WORK ORDER:
In the material below, the required lines run from the one containing "let x := getCtx s c" through the one containing "operand cache. -/". Copy those lines exactly, ends included, and nothing else.

*** Block opens ***

/-- R169, R301: a STOPPING stream with nothing left in flight becomes IDLE, unless its context is being fenced. -/
def idleStopped (s : State) (n : Nat) : State :=
  modC s n fun c => (List.range 16).foldl (fun c i =>
    let t := getStream c i
    if t.st == .stopping && t.inflight.isEmpty && (getCtx s t.ctx).st != .fencing then setStream c i { t with st := .idle } else c) c

/-- R378: a core reset: the slot's state and counters, except what R465 keeps. -/
def resetSlot (s : State) (p : Nat) : State :=
  let s := dropGuests s p
  setP s p { PCore.reset with bankCap := (getP s p).bankCap, prefer := (getP s p).prefer }

/-- R169: begin work for a context on a core: seed, semaphores, stream state and operand cache; MODE = 0b10 (R448). -/
def beginWork (s : State) (n c : Nat) : State :=
  let x := getCtx s c
  modC s n fun k => { k with
    ctx := some c, gen := x.cgen, seed := BitVec.ofNat 64 (ctxSetting s c 0x900), sems := [],
    streams := Vector.replicate 16 Stream.reset, cache := [], cacheBad := [], copyLog := [],
    prefer := BitVec.ofNat 2 (ctxSetting s c 0x300), bankCap := BitVec.ofNat 6 (ctxSetting s c 0x301), pwrMode := 2
    frozen := ctxHeld x }

/-- R102, R446: what core Doze loses: banks, stationary store, transposer, operand cache. -/
def dozeLoss (c : PCore) : PCore :=
  { c with banks := Vector.replicate 2 Bank.reset, stat := [], trans := [], cache := [], cacheBad := [] }

/-- R449: a core returns to Run. -/
def wakeFrom (s : State) (n : Nat) : State := modC s n fun c => { c with pstate := .run }

end Sys2Proof.Machine
end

*** Block closes ***

SOLUTION BELOW:
  let x := getCtx s c
  modC s n fun k => { k with
    ctx := some c, gen := x.cgen, seed := BitVec.ofNat 64 (ctxSetting s c 0x900), sems := [],
    streams := Vector.replicate 16 Stream.reset, cache := [], cacheBad := [], copyLog := [],
    prefer := BitVec.ofNat 2 (ctxSetting s c 0x300), bankCap := BitVec.ofNat 6 (ctxSetting s c 0x301), pwrMode := 2
    frozen := ctxHeld x }

/-- R102, R446: what core Doze loses: banks, stationary store, transposer, operand cache. -/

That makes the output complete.